Se pusieron al corriente mientras comían en los comedores. El padre de Nijimura había mejorado espectacularmente y la familia había decidido volver de Estados Unidos. Nijimura había entrado en la universidad gracias a la beca, y entre eso y la buena salud de su padre estaba dispuesto a intentarlo de nuevo.
— He pensado en apuntarme al club de baloncesto. Aunque hace años que no juego, y posiblemente solo fuese un lastre —  comentó Nijimura con modestia —  , ¿tú estás en el equipo?
— La verdad es que también hace mucho que no juego —  contestó Kubota. Nijimura soltó los palillos de golpe y lo agarró por los hombros con efusividad.
—  Joder, pues nos apuntamos los dos. ¡como en los viejos tiempos! ¿qué te parece?
Kubota sonrió. Como en los viejos tiempos.


Exactamente como en los viejos tiempos.

Fue en la primavera siguiente, con la llegada de los nuevos alumnos, cuando llegó a oídos de Kubota una voz que le heló la sangre en las venas.
—  Nijimura-san, Kubota-san. No esperaba encontraros aquí.
Akashi Seijuurou caminó hacia ellos con elegancia.
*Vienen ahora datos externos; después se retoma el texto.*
/-- The execute phase answers one of the effects of its instruction. -/
theorem Effect.of_exec {i : Instr} {s t : State} (h : exec i s = .next t) : Effect s i t := by
  cases i
  case call nnn =>
    obtain ⟨hfull, h'⟩ | ⟨-, h'⟩ := execCall_cases nnn s <;> cases h'.symm.trans h
    · exact .raised (if_pos hfull)
    · exact .call
  case ret =>
    obtain ⟨hempty, h'⟩ | ⟨a, rest, htop, h'⟩ := execRet_cases s <;> cases h'.symm.trans h
    · exact .raised (if_pos hempty)
    · exact .ret htop
  case addI x =>
    obtain ⟨-, h'⟩ | ⟨hout, h'⟩ := execAddI_cases x s <;> cases h'.symm.trans h
    · exact .index (.inr (.inl ⟨x, rfl⟩))
    · exact .raised (if_pos hout)
  case ldB x =>
    obtain ⟨hin, h'⟩ | ⟨hout, h'⟩ := execLdB_cases x s <;> cases h'.symm.trans h
    · exact .bcd (by omega)
    · exact .raised (if_pos (by unfold State.indexAddr at hout; omega))
  case ldMemVx x =>
    obtain ⟨hin, h'⟩ | ⟨hout, h'⟩ := execLdMemVx_cases x s <;> cases h'.symm.trans h
    · rw [advanceI_eq]
      exact .dump hin (or_iff_not_imp_right.mpr fun hoff => if_neg hoff)
    · exact .raised (if_pos hout)
  case ldVxMem x =>
    obtain ⟨-, h'⟩ | ⟨hout, h'⟩ := execLdVxMem_cases x s <;> cases h'.symm.trans h
    · rw [advanceI_eq, loadV_eq]
      refine .load (fun r hr => ?_) ?_
      · exact (getV_loadV_readBytes s _ x r).trans (if_neg hr.not_ge)
      · exact or_iff_not_imp_right.mpr fun hoff => if_neg hoff
    · exact .raised (if_pos hout)
  case drw x y n =>
    obtain ⟨-, h'⟩ | ⟨⟨hpos, hout⟩, h'⟩ := execDrw_cases x y n s <;> cases h'.symm.trans h
    · exact .drw _
    · exact .raised (if_pos (by unfold State.indexAddr at hout; omega))
  case ldVxK x =>
    obtain ⟨k, -, h'⟩ | ⟨-, h'⟩ := execLdVxK_cases x s <;> cases h'.symm.trans h
    · exact .register s.draws (decide_eq_true rfl)
    · exact .rewind
  -- every other meaning is one update
  all_goals cases h
  case jp nnn => exact .jump ⟨nnn, .inl rfl⟩ (by have := nnn.isLt; rw [addrOperand_toNat]; omega)
  case jpV0 nnn =>
    refine .jump ⟨nnn, .inr rfl⟩ ?_
    have hnnn : nnn.toNat < 4096 := nnn.isLt
    have hv0 : (s.getV 0).toNat < 256 := (s.getV 0).isLt
    rw [State.jumpOffset_toNat]
    omega
  case ldByte | addByte | ldReg | orReg | andReg | xorReg | ldVxDt =>
    exact .register s.draws (decide_eq_true rfl)
  case rnd => exact .register (s.draws + 1) (decide_eq_true rfl)
  case addReg | sub | shr | subn | shl => exact .resultFlag (decide_eq_true rfl) rfl
  case seByte x nn => exact .of_skipIf (.inl ⟨x, nn, .inl rfl⟩) _
  case sneByte x nn => exact .of_skipIf (.inl ⟨x, nn, .inr rfl⟩) _
  case seReg x y => exact .of_skipIf (.inr (.inl ⟨x, y, .inl rfl⟩)) _
  case sneReg x y => exact .of_skipIf (.inr (.inl ⟨x, y, .inr rfl⟩)) _
  case skp x => exact .of_skipIf (.inr (.inr ⟨x, .inl rfl⟩)) _
  case sknp x => exact .of_skipIf (.inr (.inr ⟨x, .inr rfl⟩)) _
  case ldI nnn => exact .index (.inl ⟨nnn, rfl⟩)
  case ldF x => exact .index (.inr (.inr ⟨x, rfl⟩))
  case ldDtVx => exact .delay
  case ldStVx => exact .sound
  case cls => exact .cls

/-- Settles O29: only the register writers, the flag writers, the load and DRW have an effect on V. -/
theorem registersChangeOnlyByNameOrFlag : Obligations.RegistersChangeOnlyByNameOrFlag := by
  intro i s t r hexec hne
  cases Effect.of_exec hexec
  case register x u draws hname =>
    obtain rfl : r = x := by
      by_contra hrx
      exact hne ((getV_setV s x r u).trans (if_neg hrx))
    exact .inl hname
  case resultFlag x u f hname hflag =>
    rw [getV_setResultFlag] at hne
    by_cases h15 : r = 15
    · exact .inr ⟨h15, hflag⟩
    obtain rfl : r = x := by
      by_contra hrx
      exact hne (by rw [if_neg h15, if_neg hrx])
    exact .inl hname
  case load x v a hkept hi => exact .inl (decide_eq_true (not_lt.mp fun hr => hne (hkept r hr)))
  case drw x y n rows =>
    refine .inr ⟨?_, rfl⟩
    by_contra h15
    exact hne ((State.getV_drawSprite s x y rows r).trans (if_neg h15))
  all_goals exact absurd rfl hne

/-- Settles O30: only these two effects name the display. -/
theorem displayChangesOnlyByClsAndDrw : Obligations.DisplayChangesOnlyByClsAndDrw := by
  intro i s t hexec hne
  cases Effect.of_exec hexec
  case cls => exact .inl rfl
  case drw x y n rows => exact .inr ⟨x, y, n, rfl⟩
  all_goals exact absurd rfl hne

/-- Settles O31: outside its own bytes each store leaves what `byteAfterBcd` and `byteAfterDump` leave. -/
theorem memoryChangesOnlyByBcdAndDump : Obligations.MemoryChangesOnlyByBcdAndDump := by
  intro i s t a hcanonical hexec hne
  cases Effect.of_exec hexec
  case bcd x hin =>
    rw [read_writeBytes_bcd x hcanonical hin] at hne
    have hinside := mt (byteAfterBcd_outside (s := s) (a := a) x) hne
    exact .inl ⟨x, rfl, by unfold State.indexAddr at hinside; omega⟩
  case dump x i' hin hi =>
    rw [read_writeBytes_dump x hcanonical hin] at hne
    have hinside := mt (byteAfterDump_outside (s := s) (a := a) (x := x)) hne
    exact .inr ⟨x, rfl, by unfold State.indexAddr at hinside; omega⟩
  all_goals exact absurd rfl hne

/-- Settles O32: only these two effects name the stack. -/
theorem stackChangesOnlyByCallAndRet : Obligations.StackChangesOnlyByCallAndRet := by
  intro i s t hexec hne
  cases Effect.of_exec hexec
  case call nnn => exact .inl ⟨nnn, rfl, rfl⟩
  case ret a rest htop => exact .inr ⟨rfl, htop⟩
  all_goals exact absurd rfl hne

/-- Settles O33: I is named by its writers' effect, and by the dump's and the load's where they are so configured. -/
theorem indexChangesOnlyByItsWriters : Obligations.IndexChangesOnlyByItsWriters := by
  intro i s t hexec hne
  cases Effect.of_exec hexec
  case index a hwriter =>
    obtain h | h | h := hwriter
    exacts [.inl h, .inr (.inl h), .inr (.inr (.inl h))]
  case dump x a hin hi => exact .inr (.inr (.inr ⟨hi.resolve_left hne, x, .inl rfl⟩))
  case load x v a hkept hi => exact .inr (.inr (.inr ⟨hi.resolve_left hne, x, .inr rfl⟩))
  all_goals exact absurd rfl hne

/-- Settles O34: the error's own writing of PC is set aside by the premise. -/
theorem pcChangesOnlyByControlTransfers : Obligations.PcChangesOnlyByControlTransfers := by
  intro i s t hexec hnone hne
  cases Effect.of_exec hexec
  case raised e hsome => cases hnone.symm.trans hsome
  case jump a ha hjump =>
    obtain ⟨nnn, h | h⟩ := hjump
    exacts [.inl ⟨nnn, .inl h⟩, .inl ⟨nnn, .inr (.inr h)⟩]
  case call nnn => exact .inl ⟨nnn, .inr (.inl rfl)⟩
  case ret => exact .inr (.inl rfl)
  case skip a ha hskip =>
    obtain h | h | ⟨x, h | h⟩ := hskip
    exacts [.inr (.inr (.inl h)), .inr (.inr (.inr (.inl h))), .inr (.inr (.inr (.inr ⟨x, .inl h⟩))),
      .inr (.inr (.inr (.inr ⟨x, .inr (.inl h)⟩)))]
  case rewind x => exact .inr (.inr (.inr (.inr ⟨x, .inr (.inr rfl)⟩)))
  all_goals exact absurd rfl hne

end Sys2Proof.Machine

/-! ## The tick and the step, each said once (40_cycle.md R112 to R119) -/

namespace Sys2Proof.Machine

/-- The tick's error table does not read what the tick before it returned. -/
@[simp] theorem tickError_clearRequest (s : State) : tickError s.clearRequest = tickError s := rfl

/-- Settles O10: the tick is its instruction run, whose first error `tickError` lists. -/
theorem tickRaisesTheFirstErrorOnly : Obligations.TickRaisesTheFirstErrorOnly := by
  intro s hmode
  rw [tick_normal hmode]
  obtain ⟨hnone, t, hrun, hkeeps⟩ | ⟨e, hsome, hrun⟩ := runInstruction_error_cases s.clearRequest
  · rw [tickError_clearRequest] at hnone
    exact ⟨t, hrun, by rw [hnone]; exact hkeeps.trans hmode⟩
  · rw [tickError_clearRequest] at hsome
    exact ⟨_, hrun, by rw [hsome]; rfl⟩

/-- In mode normal the tick has an outcome, and only a next state. -/
theorem exists_tick {s : State} (h : s.mode = .normal) : ∃ t, tick s = .next t :=
  (tickRaisesTheFirstErrorOnly s h).imp fun _ => And.left

/-- Everything a tick can do: raise an error at PC, or have an effect of the instruction that stands at PC. -/
theorem tick_effect {s t : State} (h : tick s = .next t) :
    (∃ e, t = s.clearRequest.raise e s.pc) ∨
    (∃ i, s.pc.toNat < 0xFFF ∧ decode s.wordAtPc = .ok i ∧ Effect s.clearRequest.advancePc i t) := by
  have hrun := runInstruction_of_tick h
  obtain ⟨-, u, hu, -⟩ | ⟨e, -, hraise⟩ := runInstruction_error_cases s.clearRequest
  swap
  · cases hraise.symm.trans hrun
    exact .inl ⟨e, rfl⟩
  by_cases hpc : s.pc.toNat < 0xFFF
  swap
  · cases (runInstruction_of_fetch_error (fetch_out (s := s.clearRequest) (not_lt.mp hpc))).symm.trans hrun
    exact .inl ⟨_, rfl⟩
  cases hd : decode s.wordAtPc with
  | error e =>
    cases (runInstruction_of_decode_error (s := s.clearRequest) hpc hd).symm.trans hrun
    exact .inl ⟨_, rfl⟩
  | ok i =>
    rw [runInstruction_of_decode (s := s.clearRequest) hpc hd] at hrun
    exact .inr ⟨i, hpc, rfl, .of_exec hrun⟩

/-- The count of a tick, below TIMER_INTERVAL and at it (R118). -/
theorem countTick_cases (s : State) :
    (s.tickCount + 1 = s.timerInterval ∧
      s.countTick = { s.timerUpdate with redraw := s.redraw || s.redrawRequest, tickCount := 0 }) ∨
    (s.tickCount + 1 ≠ s.timerInterval ∧
      s.countTick = { s with redraw := s.redraw || s.redrawRequest, tickCount := s.tickCount + 1 }) := by
  by_cases h : s.tickCount + 1 = s.timerInterval
  · exact .inl ⟨h, if_pos h⟩
  · exact .inr ⟨h, if_neg h⟩

theorem closeTick_normal {s : State} (h : s.mode = .normal) :
    s.closeTick = { s with frameLeft := s.frameLeft - 1 } := by
  simp only [State.closeTick, h]

theorem closeTick_fatal {s : State} {e : FatalError} (h : s.mode = .fatal e) :
    s.closeTick = { s with frameLeft := 0 } := by
  simp only [State.closeTick, h]

/-- A step in mode normal is the tick of the open frame, counted unless it raised an error. -/
theorem step_of_tick {s u : State} (hmode : s.mode = .normal) (h : tick s.openFrame = .next u) :
    step s = .next (if u.mode = .normal then u.countTick.closeTick else u.closeTick) := by
  simp only [step, stepFrame, hmode, frameTick, h]
  cases hu : u.mode with
  | normal => simp only [andThen_normal _ hu, if_true]
  | fatal e => simp only [andThen_fatal _ hu, reduceCtorEq, if_false]

theorem tick_fatal {s : State} {e : FatalError} (h : s.mode = .fatal e) : tick s = .fault (.engineStopped e) := by
  simp only [tick, h]

theorem step_fatal {s : State} {e : FatalError} (h : s.mode = .fatal e) : step s = .fault (.engineStopped e) := by
  simp only [step, stepFrame, h]

theorem runFrame_fatal {s : State} {e : FatalError} (h : s.mode = .fatal e) :
    runFrame s = .fault (.engineStopped e) := by
  simp only [runFrame, h]

theorem hostCall_fatal {s : State} {e : FatalError} (h : s.mode = .fatal e) (c : HostCall) :
    hostCall c s = .fault (.engineStopped e) := by
  simp only [hostCall, h]

/-- Settles O8: each operation looks at the mode first. -/
theorem fatalModeHasNoStep : Obligations.FatalModeHasNoStep := by
  intro s e hmode
  exact ⟨tick_fatal hmode, step_fatal hmode, runFrame_fatal hmode, hostCall_fatal hmode⟩

theorem mode_normal_of_step {s t : State} (h : step s = .next t) : s.mode = .normal := by
  cases hmode : s.mode with
  | normal => rfl
  | fatal e => cases (step_fatal hmode).symm.trans h

/-- Everything a step can do: its tick in the open frame, then the count, or the end of the frame at an error. -/
theorem step_cases {s t : State} (h : step s = .next t) : ∃ u, tick s.openFrame = .next u ∧
    ((u.mode = .normal ∧ t = u.countTick.closeTick) ∨ (∃ e, u.mode = .fatal e ∧ t = u.closeTick)) := by
  have hmode := mode_normal_of_step h
  obtain ⟨u, hu⟩ := exists_tick (s := s.openFrame) (by rw [State.openFrame_mode, hmode])
  refine ⟨u, hu, ?_⟩
  cases (step_of_tick hmode hu).symm.trans h
  cases hm : u.mode with
  | normal => exact .inl ⟨rfl, if_pos rfl⟩
  | fatal e => exact .inr ⟨e, rfl, if_neg nofun⟩

/-- What the frame loop's bookkeeping and the tick keep, a step keeps. -/
theorem step_keeps {P : State → Prop} (hopen : ∀ {s}, P s → P s.openFrame)
    (htick : ∀ {s t}, P s → tick s = .next t → P t) (hcount : ∀ {s}, P s → P s.countTick)
    (hclose : ∀ {s}, P s → P s.closeTick) {s t : State} (hs : P s) (h : step s = .next t) : P t := by
  obtain ⟨u, hu, ⟨-, rfl⟩ | ⟨e, -, rfl⟩⟩ := step_cases h
  · exact hclose (hcount (htick (hopen hs) hu))
  · exact hclose (htick (hopen hs) hu)

end Sys2Proof.Machine

/-! ## The invariants of memory, the tone and PC, each kept by every step (10_state.md R28, R43; 20_memory.md R50) -/

namespace Sys2Proof.Machine

/-! ### Memory -/

theorem Effect.memoryCanonical {s t : State} {i : Instr} (heffect : Effect s i t) (h : MemoryCanonical s) :
    MemoryCanonical t := by
  cases heffect
  case bcd x hin => exact Memory.wf_writeBytes h hin
  case dump x a hin hi => exact Memory.wf_writeBytes h (by rw [length_dumpV]; exact hin)
  all_goals exact h

theorem memoryCanonical_of_tick {s t : State} (h : MemoryCanonical s) (htick : tick s = .next t) :
    MemoryCanonical t := by
  obtain ⟨e, rfl⟩ | ⟨i, -, -, heffect⟩ := tick_effect htick
  · exact h
  · exact heffect.memoryCanonical h

/-- Settles O24: the bookkeeping leaves memory, and a tick stores inside it. -/
theorem stepKeepsMemoryCanonical : Obligations.StepKeepsMemoryCanonical := by
  intro s t
  refine step_keeps (fun h => ?_) memoryCanonical_of_tick (fun h => ?_) id
  · rwa [MemoryCanonical, State.openFrame_mem]
  · rwa [MemoryCanonical, State.countTick_mem]

/-! ### The tone -/

/-- ST's new value, its command and tone_on fit together. -/
theorem ToneConsistent.setST {s : State} (h : ToneConsistent s) (u : Byte) : ToneConsistent (s.setST u) := by
  obtain ⟨hon, hafter⟩ := h
  refine ⟨rfl, ?_⟩
  rw [State.setST_toneCommands, toneAfter_append, hafter, hon]
  exact toneAfter_transition s.st u

theorem toneConsistent_of_tick {s t : State} (h : ToneConsistent s) (htick : tick s = .next t) : ToneConsistent t := by
  obtain ⟨x, -, rfl⟩ | ⟨x, -, rfl⟩ | hkeep := runInstruction_cases (runInstruction_of_tick htick)
  · exact h
  · exact ToneConsistent.setST (s := s.clearRequest.advancePc) h _
  · obtain ⟨-, -, -, -, -, -, -, -, hst, htone, hcommands⟩ := CycleFields.mk.inj hkeep
    rwa [ToneConsistent, hst, htone, hcommands]

theorem ToneConsistent.countTick {s : State} (h : ToneConsistent s) : ToneConsistent s.countTick := by
  obtain ⟨-, hcount⟩ | ⟨-, hcount⟩ := countTick_cases s <;> rw [hcount]
  · exact h.setST (countDown s.st)
  · exact h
Kubota notó como Nijimura, a su lado, se ponía nervioso aunque intentase aparentar normalidad.
—  Pero sí es Akashi, ¿cómo tú por aquí? - su voz sonaba al menos dos octavas más altas de lo normal. Akashi sonrió.
—  Estoy en la universidad y he venido a apuntarme al equipo. Es una sorpresa agradable verte de nuevo, capitán Nijimura.
Eso había sido un golpe bajó, calculado con malicia y con intención. Nijimura se puso rojo a la misma velocidad que se ensanchaba la sonrisa de Akashi. Kubota vio pasar su adolescencia ante sus ojos.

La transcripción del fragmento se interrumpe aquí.